Please repeat, from the entries that follow, the lines from the one containing "if d.inFlightSq q then d" through the one containing "def Device.puntFrame (d" exactly, adding nothing.

Records from a data collection
────────────────

/-- Programming of the fuses ends (R574): the new bits are burnt. Where a bit failed to verify, what the programmed fuses hold
is a free value. -/
def Device.fuseBurn (d : Device) (err : Bool) : Device :=
  match d.fuses.busy with
  | none => d
  | some (cmd, slot) =>
    let (v, d) := if err then d.draw else (0, d)
    let f := d.fuses
    let key := if err then leBytes 48 v else slice f.stage 0 48
    let otp := match cmd with
      | 1 => if slot = 0 then { f.otp with key0 := key } else { f.otp with key1 := key }
      | 2 => { f.otp with revoke := setBit f.otp.revoke slot (!err || bit f.otp.revoke slot || bit v 0) }
      | _ => { f.otp with svn := min 64 (f.otp.svn + if err then v % 2 else 1) }
    { d with fuses := { f with otp := otp, busy := none } }

/-- Flash work in progress is cut short: what its region holds is a free value (R609). -/
def Device.flashCut (d : Device) : Device :=
  match d.gaffer.flashOp with
  | none => d
  | some w =>
    let (v, d) := d.draw
    (d.flashWrite w.slot w.off (leBytes w.len v)).onGaf fun g => { g with flashOp := none }

/-- The outputs beside the unit's own that go to high impedance while SYS_RST_N is low (R43, R602, R608). -/
def outPins : List String :=
  ["XSPI_CLK", "XSPI_CS_N", "XSPI_DQ", "XSPI_DQS", "XSPI_RST_N", "THERM_N", "AVS_CLK", "AVS_MDATA", "PPS_OUT", "TOD_TX", "SYNCE_OUT0",
    "SYNCE_OUT1"]

/-- SYS_RST_N asserted (R41): only the ledger's memory, the fuses and the flash keep what they hold, beside what stands
outside the device: the levels on its supply and reference pins, and the regulator's last target (R606). A checkpoint that
runs is cut short (R560). -/
def Device.sysReset (d : Device) : Device :=
  let d := (d.ckptCut.fuseBurn true).flashCut
  let l := d.ledger
  let u := d.unit
  let d := d.each outPins fun d p => d.emit (.pin p .z)
  { ({} : Device) with
    out := d.out, freeCtr := d.freeCtr, flash := d.flash, fuses := { otp := d.fuses.otp, now := d.fuses.now },
    ledger := { mem := l.mem, sumIdx := l.sumIdx, castIdx := l.castIdx, prefIdx := l.prefIdx, eraseIdx := l.eraseIdx,
                eseq := l.eseq },
    unit := { actOut := u.actOut, relqOut := u.relqOut },
    power := { out := d.power.out.map fun e => (e.1, e.2.map fun o => (0, o.2)), avsOld := d.power.avsOld,
               perst := d.power.perst, refDown := d.power.refDown } }

/-- Replicate the values that a tile reset changes (R475): each replicated register that held another value. -/
def Device.tileRepl (d : Device) (regs : Map Word) : Device :=
  d.each regs fun d e =>
    let o := e.1 % 0x10000
    let yes : Bool := (decide (0x100 ≤ o) && decide (o < 0x120)) || (decide (0x140 ≤ o) && decide (o < 0x160))
      || decide (0x4000 ≤ o)
    match regAt e.1 with
    | some (r, _, up) =>
      let m := if up then (r.rw ||| r.rwl) / 2 ^ 32 else (r.rw ||| r.rwl) % 2 ^ 32
      if yes && m != 0 then
        d.replPush (replRecord 1 0 e.1 (beBytes 4 ((regDflt e.1).toNat) ++ beBytes 4 0)) else d
    | none => d
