-- ==== Sys2Proof/Machine/HostQueues.lean ====
section
/-!
DEFINITION. The host queues at work: fetching, completions and interrupts, inject and post entries, delivery of punt frames
and stamps, resets and the enables of functions (R483, R486 to R502), with the meanings of their commands.
-/
namespace Sys2Proof.Machine

/-! ### Fetching (R486, R488, R493) -/

/-- Entries of an SQ that software has posted and the device has not fetched. -/
def Device.sqLeft (d : Device) (q : Nat) : Nat :=
  let n := 2 ^ d.get (Reg.HQ_SQ_CFG_LOG2_N q)
  (d.get (Reg.HQ_SQ_TAIL_TAIL q) + n - d.get (Reg.HQ_SQ_HEAD_HEAD q)) % n

/-- C: the entries fetched toward a CQ that have not finished, posted buffers included, and the completions due on it. -/
def Device.claims (d : Device) (cq : Nat) : Nat :=
  (d.host.ops.filter fun o => d.cqOf o.sq == cq).length
    + (d.host.bufs.map fun e => if d.cqOf e.1 = cq then e.2.length else 0).sum
    + (d.host.bwait.map fun e => if d.cqOf e.1 = cq then e.2.length else 0).sum + (d.due cq).length

/-- Entries that may still be fetched toward a CQ: C stays below F + 32. -/
def Device.claimRoom (d : Device) (cq : Nat) : Nat := d.cqFree cq + 32 - d.claims cq

/-- Places left in the store of posted buffers: fetched POST entries have theirs. -/
def Device.postRoom (d : Device) : Nat :=
  8192 - (d.host.bufs.map fun e => e.2.length).sum - (d.host.ops.filter fun o => !d.inFlightSq o.sq).length

/-- An SQ that would be fetched but for the claims on its CQ. -/
def Device.wantsFetch (d : Device) (q : Nat) : Bool :=
  let t := d.get (Reg.HQ_SQ_CFG_TYPE q)
  d.sqEn q && d.sqLeft q != 0 && d.dmaOk (d.owner q) && decide (d.inFlight < 4096)
    && !(t == 2 && d.role == roleStandby) && !(!d.inFlightSq q && d.postRoom == 0)
    && !(t == 6 && !(List.range 32).any fun c => chanSq (d.rd (Reg.DMA_CHAN c)) == some q)

/-- The SQ that is fetched next, round-robin. -/
def Device.fetchPick (d : Device) : Option Nat :=
  ((List.range 512).map fun i => (d.host.rr + i) % 512).find? fun q => d.wantsFetch q && d.claimRoom (d.cqOf q) != 0

/-- How many entries one read request takes of an SQ. -/
def Device.fetchCount (d : Device) (q : Nat) : Nat :=
  let n := min (min 8 (d.sqLeft q)) (min (4096 - d.inFlight) (d.claimRoom (d.cqOf q)))
  if d.inFlightSq q then n else min n d.postRoom

/-- An entry has been fetched: none when it could not be read (R490, R491). An entry that could not be read, or an INJECT entry whose QCTL
or OPCODE fails, completes at once; POST entries, table commands and mailbox and DMA entries are checked in their order by those who
execute them (R492). -/
def Device.fetchEntry (d : Device) (q : Nat) (e : Option (List Byte)) : Device :=
  let type := d.get (Reg.HQ_SQ_CFG_TYPE q)
  let idx := d.get (Reg.HQ_SQ_HEAD_HEAD q)
  let b := nget d.host.bno q
  let o : HostOp := { id := d.host.nextOp, sq := q, idx := idx, bno := b, bytes := slice (e.getD []) 0 64, fault := e.isNone }
  let d := (d.set (Reg.HQ_SQ_HEAD_HEAD q) ((idx + 1) % 2 ^ d.get (Reg.HQ_SQ_CFG_LOG2_N q))).inc (Reg.HQ_STAT_COUNT q 0)
  let closes := bit (o.byte 3) 0 && !o.badQctl
  let d := d.onHost fun h => { h with nextOp := h.nextOp + 1, ops := h.ops ++ [o],
                                      bno := nset h.bno q (if closes then b + 1 else b) }
  if !d.inFlightSq q then d.showOps
  else if e.isNone then d.finishOp o 0x46 0 (leBytes 2 q)
  else if type = 0 ∧ o.badQctl then (d.cullet 0 512 35).finishOp o 0x40
  else if type = 0 ∧ o.byte 0 ≠ 1 ∧ o.byte 0 ≠ 2 then (d.cullet 0 512 35).finishOp o 0x41
  else d.showOps

/-- Fetching toward a CQ stops for its claims, or goes on again (R493). -/
def Device.holdCheck (d : Device) (q : Nat) : Device :=
  if d.wantsFetch q then
    let cq := d.cqOf q
    let full := d.claimRoom cq == 0
    let was := mget (fun _ => false) d.host.stopped cq
    (d.when (full && !was) fun d => d.inc (Reg.HQ_STAT_COUNT cq 2)).onHost fun h =>
      { h with stopped := mset (fun _ => false) h.stopped cq full }
  else d

/-- SQ_FETCH: one read request of the next SQ; `es` gives the entries as read, in ring order (R488). -/
def Device.sqFetch (d : Device) (es : List (Option (List Byte))) : Device :=
  let d := d.each (List.range 512) fun d q => d.holdCheck q
  match d.fetchPick with
  | none => d
  | some q =>
    let n := d.fetchCount q
    let d := d.each (List.range n) fun d i => d.fetchEntry q (es.getD i none)
    (d.onHost fun h => { h with rr := (q + 1) % 512 }).each (List.range 512) fun d q => d.holdCheck q

/-! ### Interrupts (R494) -/

/-- A CQ signals its vector; one that is masked sets its pending bit. -/
def Device.cqSignal (d : Device) (n : Nat) (masked : Bool) : Device :=
  let f := d.owner n
  let v := d.get (Reg.HQ_CQ_CFG_VECTOR n)
  let d := d.onHost fun h => { h with unsig := nset h.unsig n 0, timer := mset (fun _ => false) h.timer n false,
                                      msixPend := mset (fun _ => false) h.msixPend (2048 * f + v) masked }
  if masked then d else d.emit (.msix f v)

/-- MSIX_SIGNAL: COUNT completions have been written since the last signal. -/
def Device.msixSignal (d : Device) (n : Nat) (masked : Bool) : Device :=
  if d.flag (Reg.HQ_CQ_CFG_INT_EN n) && d.cqEn n
      && decide (max 1 (d.get (Reg.HQ_CQ_MOD_COUNT n)) ≤ nget d.host.unsig n) then
    d.cqSignal n masked
  else d

/-- CQ_TIMER_EXPIRE: TIMER_US after the oldest completion that has not been signalled. -/
def Device.cqTimer (d : Device) (n : Nat) (masked : Bool) : Device :=
  if d.flag (Reg.HQ_CQ_CFG_INT_EN n) && d.cqEn n && d.get (Reg.HQ_CQ_MOD_TIMER_US n) != 0
      && mget (fun _ => false) d.host.timer n then
    d.cqSignal n masked
  else d

/-! ### Inject (R496, R497) -/

/-- The entry of an INJECT queue whose turn it is, round-robin over the queues. -/
def Device.injNext (d : Device) : Option HostOp :=
  ((List.range 512).map fun i => (d.host.injRr + i) % 512).findSome? fun q =>
    if d.sqEn q && d.get (Reg.HQ_SQ_CFG_TYPE q) == 0 && d.dmaOk (d.owner q) then
      d.host.ops.find? fun o => o.sq == q && !o.taken
    else none

/-- The checks of an inject entry: the first failing status, 0 for none. -/
def Device.injBad (d : Device) (o : HostOp) : Nat :=
  let fixed := o.byte 0 == 2
  let dest := o.field 18 2
  let tsq := o.field 20 2
  if bits (o.byte 2) 7 5 ≠ 0 ∨ tsq / 512 ≠ 0 ∨ !allZero o.bytes 22 42 then 0x41
  else if !fixed ∧ (bits (o.byte 1) 7 2 ≠ 0 ∨ bits (o.byte 2) 4 0 ≠ 0 ∨ dest ≠ 0) then 0x41
  else if o.field 8 8 = 0 then 0x42
  else if o.field 16 2 < 60 ∨ 16379 < o.field 16 2 then 0x43
  else if fixed ∧ d.owner o.sq ≠ 0 ∧ !d.flag (Reg.HQ_VF_FIXED_EN (d.owner o.sq)) then 0x45
  else if fixed ∧ !bit (o.byte 2) 4 ∧ (515 < dest ∨ dest = 512 ∨ dest = 514) then 2
  else if bits (o.byte 1) 1 0 = 3 ∧ !(d.puntQueue tsq && d.owner tsq == d.owner o.sq) then 2
  else 0

/-- The frame of an inject entry, or of a descriptor of the service interface, as it enters the device. -/
def injFrame (o : HostOp) (id src now : Nat) (bs : List Byte) : Frame :=
  let fixed := o.byte 0 == 2
  let ptp := bits (o.byte 1) 1 0
  let col := bits (o.byte 1) 3 2
  let dest := if bit (o.byte 2) 4 then Dest.group (o.field 18 2) else Dest.port (o.field 18 2)
  let dec : Decision := if fixed then
      { dest := dest, tc := bits (o.byte 1) 7 4, queue := bits (o.byte 2) 3 0, colour := if col = 3 then 2 else col,
        ptp := ptp }
    else { ptp := ptp }
  { id := id, bytes := slice bs 0 (o.field 16 2), src := src, arrival := now, fixed := fixed, dec := dec,
    stampTo := if ptp = 3 then some (o.field 20 2, o.tag) else none }

/-- INJECT_PIPELINE and INJECT_FIXED: the entry whose turn it is, if it has this OPCODE, is checked, its frame read and
handed to slice 0 as from port 512. `bs` is the frame as read, none when the read failed. -/
def Device.inject (d : Device) (op : Nat) (bs : Option (List Byte)) : Device :=
  match d.injNext with
  | none => d
  | some o =>
    if o.byte 0 ≠ op ∨ d.inSelvedge then d
    else
      let d := d.onHost fun h => { h with injRr := (o.sq + 1) % 512 }
      let bad := d.injBad o
      if bad ≠ 0 then (d.cullet 0 512 35).finishOp o bad
      else match bs with
        | none => d.finishOp o 0x44
        | some bs =>
          let (id, d) := d.freshId
          let f := { injFrame o id 512 d.us bs with inj := some o.id }
          let d := d.onHost fun h => { h with ops := h.ops.map fun x => if x.id = o.id then { x with taken := true } else x }
          d.onPath fun p => { p with intReady := lpush p.intReady 512 f }

/-! ### Posted buffers (R498 to R500) -/

/-- The checks of a POST entry: the first failing status, 0 for none. -/
def postBad (type : Nat) (o : HostOp) : Nat :=
  let n := o.field 16 4
  if o.fault then 0x46
  else if o.badQctl then 0x40
  else if o.byte 0 ≠ 1 ∨ o.byte 1 ≠ 0 ∨ o.byte 2 ≠ 0 ∨ !allZero o.bytes 20 44 then 0x41
  else if o.field 8 8 = 0 ∨ o.field 8 8 % 64 ≠ 0 then 0x42
  else if type = 1 then (if n < 128 ∨ 65536 < n ∨ n % 64 ≠ 0 then 0x43 else 0)
  else if n < 32 ∨ 1048576 < n ∨ n % 32 ≠ 0 then 0x43 else 0

/-- POST: the oldest entry fetched from a PUNT, LEARN or AUDIT queue adds its buffer. One that fails completes when no buffer posted before
it is left (R492). -/
def Device.post (d : Device) (q : Nat) : Device :=
  if d.inFlightSq q then d
  else match d.host.ops.find? fun o => o.sq == q with
    | none => d
    | some o =>
      let bad := postBad (d.get (Reg.HQ_SQ_CFG_TYPE q)) o
      if bad ≠ 0 ∧ d.bufsOf q = [] then d.postFail o bad
      else
        let b : PostBuf := { op := o, addr := o.field 8 8, len := o.field 16 4, claimed := bad != 0, bad := bad }
        (d.onHost fun h => { h with ops := h.ops.filter (fun x => x.id != o.id), bufs := lpush h.bufs q b }).showOps

/-- Deliver a frame selected for port 512 or 515 to its buffer (R499). -/
def Device.puntFrame (d : Device) (r : PuntRec) : Device :=
  let e := r.sel.entry
  let d := d.onHost fun h => { h with punt := h.punt.erase r }
  match (d.bufsOf r.pq).find? fun b => b.op.id == r.buf with
  | none => d.puntForget r
  | some b =>
    let bs := d.entryBytes e
    let n := min bs.length (b.len - 32)
    let f := d.entryFrame e
    let hd := d.puntHeader f (if f.ckind = 4 then f.clen else bs.length) n
    let d := d.bufDone r.pq b (hd ++ bs.take n) 1 (decide (n < bs.length))
    let l := (if r.port = 512 then 0 else 16) + r.sel.q % 16
    ((d.lineLess l (32 + n)).releaseEntry e).inc (Reg.EGR_STAT_COUNT 0)

/-- The request line of a frame selected for port 512 or 515. -/
def PuntRec.line (r : PuntRec) : Nat := (if r.port = 512 then 0 else 16) + r.sel.q % 16

/-- A buffer is the next of its queue to be completed: buffers complete in the order of posting (R492, R498). A buffer that is gone
keeps nothing waiting. -/
def Device.bufTurn (d : Device) (q id : Nat) : Bool :=
  match d.bufsOf q with
  | b :: rest => b.op.id == id || rest.all fun x => x.op.id != id
  | [] => true

/-- PUNT_DELIVER: the oldest frame selected whose line and function may be served, or a transmit stamp (KIND 5), into the next buffer of its
queue. -/
def Device.puntDeliver (d : Device) (stamp : Bool) : Device :=
  if stamp then
    match d.host.stamps.find? fun s => ((d.freeBuf s.pq).any fun b => d.bufTurn s.pq b.op.id) && d.dmaOk (d.owner s.pq) && d.lineOpen 32 with
    | none => d
    | some s =>
      match d.freeBuf s.pq with
      | none => d
      | some b =>
        let d := d.onHost fun h => { h with stamps := h.stamps.erase s }
        (d.bufDone s.pq b (stampRecord s) 1 false).lineLess 32 32
  else
    match d.host.punt.find? fun r => d.bufTurn r.pq r.buf && d.dmaOk (d.owner r.pq) && d.lineOpen r.line with
    | none => d
    | some r => d.puntFrame r

/-- STAMP_TIMEOUT: the oldest KIND 5 record that has found no buffer for 1 ms (R500). -/
def Device.stampTimeout (d : Device) : Device :=
  match d.host.stamps.find? fun s => (d.freeBuf s.pq).isNone with
  | none => d
  | some s => (d.onHost fun h => { h with stamps := h.stamps.erase s }).inc Reg.HQ_GLB_STAT_STAMP_LOST

/-- BUFFER_FLUSH_TIMEOUT: FLUSH_US after its first record a LEARN or AUDIT buffer completes (R498). -/
def Device.bufFlush (d : Device) (q : Nat) : Device :=
  match d.bufsOf q with
  | b :: _ =>
    if b.recs ≠ 0 ∧ d.get (Reg.HQ_SQ_CFG_TYPE q) ≠ 1 ∧ d.dmaOk (d.owner q) then d.bufDone q b b.data b.recs false else d
  | [] => d

/-! ### Functions (R65, R483, R501) -/

/-- FLR of a function, or VF Enable 0 for the VFs (R501). -/
def Device.flr (d : Device) (func : Nat) (vfDisable : Bool) : Device :=
  if !d.pcieUp then d
  else if vfDisable then
    let d := d.each (List.range 63) fun d v => d.flrVf (v + 1)
    d.onHost fun h => { h with vfEn := false, bme := h.bme.filter fun e => e.1 == 0, mse := h.mse.filter fun e => e.1 == 0,
                               d3 := h.d3.filter fun e => e.1 == 0 }
  else if func = 0 then d.flrPf0
  else if d.host.vfEn then d.flrVf func
  else d

/-- Bus Master Enable and D3hot of a function change (R483). -/
def Device.busMaster (d : Device) (func : Nat) (bme d3 : Bool) : Device :=
  d.onHost fun h => { h with bme := mset (fun _ => false) h.bme func bme, d3 := mset (fun _ => false) h.d3 func d3 }

/-- Memory Space Enable of a function changes (R483). -/
def Device.memSpace (d : Device) (func : Nat) (en : Bool) : Device :=
  d.onHost fun h => { h with mse := mset (fun _ => false) h.mse func en }

/-- VF Enable is written 1: without effect in Selvedge mode (R65). -/
def Device.vfEnable (d : Device) : Device :=
  if d.inSelvedge || !d.pcieUp then d else d.onHost fun h => { h with vfEn := true }

/-! ### Meanings -/

/-- SQ_FETCH (R488): the entries as read from host memory, none where the read failed. -/
def execSqFetch (entries : List (Option (List Byte))) (s : State) : Host.Outcome State Fault Refusal :=
  s.run (·.sqFetch entries)

/-- COMPLETION_WRITE (R493). -/
def execCompletionWrite (cq : Fin 512) (s : State) : Host.Outcome State Fault Refusal := s.run (·.cqWrite cq.val)

/-- MSIX_SIGNAL (R494): `masked` says that the vector is masked. -/
def execMsixSignal (cq : Fin 512) (masked : Bool) (s : State) : Host.Outcome State Fault Refusal :=
  s.run (·.msixSignal cq.val masked)

/-- CQ_TIMER_EXPIRE (R494). -/
def execCqTimerExpire (cq : Fin 512) (masked : Bool) (s : State) : Host.Outcome State Fault Refusal :=
  s.run (·.cqTimer cq.val masked)

/-- INJECT_PIPELINE (R497): the frame as read, none when the read failed. -/
def execInjectPipeline (frame : Option (List Byte)) (s : State) : Host.Outcome State Fault Refusal :=
  s.run (·.inject 1 frame)

/-- INJECT_FIXED (R497). -/
def execInjectFixed (frame : Option (List Byte)) (s : State) : Host.Outcome State Fault Refusal :=
  s.run (·.inject 2 frame)

/-- POST (R498). -/
def execPost (sq : Fin 512) (s : State) : Host.Outcome State Fault Refusal := s.run (·.post sq.val)

/-- PUNT_DELIVER (R499): a frame, or a transmit stamp. -/
def execPuntDeliver (stamp : Bool) (s : State) : Host.Outcome State Fault Refusal := s.run (·.puntDeliver stamp)

/-- BUFFER_FLUSH_TIMEOUT (R498). -/
def execBufferFlushTimeout (sq : Fin 512) (s : State) : Host.Outcome State Fault Refusal := s.run (·.bufFlush sq.val)

/-- STAMP_TIMEOUT (R500). -/
def execStampTimeout (s : State) : Host.Outcome State Fault Refusal := s.run (·.stampTimeout)

/-- FLR (R501): of a function, or with `vfDisable` the clearing of VF Enable. -/
def execFlr (func : Fin 64) (vfDisable : Bool) (s : State) : Host.Outcome State Fault Refusal :=
  s.run (·.flr func.val vfDisable)

/-- BUS_MASTER_CHANGE (R483). -/
def execBusMasterChange (func : Fin 64) (bme d3hot : Bool) (s : State) : Host.Outcome State Fault Refusal :=
  s.run (·.busMaster func.val bme d3hot)

/-- MEMORY_SPACE_ENABLE_CHANGE (R483). -/
def execMemorySpaceEnableChange (func : Fin 64) (en : Bool) (s : State) : Host.Outcome State Fault Refusal :=
  s.run (·.memSpace func.val en)

/-- VF_ENABLE (R65). -/
def execVfEnable (s : State) : Host.Outcome State Fault Refusal := s.run (·.vfEnable)

end Sys2Proof.Machine
end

────────────────

▶ [ANSWER AREA]
  if d.inFlightSq q then d
  else match d.host.ops.find? fun o => o.sq == q with
    | none => d
    | some o =>
      let bad := postBad (d.get (Reg.HQ_SQ_CFG_TYPE q)) o
      if bad ≠ 0 ∧ d.bufsOf q = [] then d.postFail o bad
      else
        let b : PostBuf := { op := o, addr := o.field 8 8, len := o.field 16 4, claimed := bad != 0, bad := bad }
        (d.onHost fun h => { h with ops := h.ops.filter (fun x => x.id != o.id), bufs := lpush h.bufs q b }).showOps

/-- Deliver a frame selected for port 512 or 515 to its buffer (R499). -/
def Device.puntFrame (d : Device) (r : PuntRec) : Device :=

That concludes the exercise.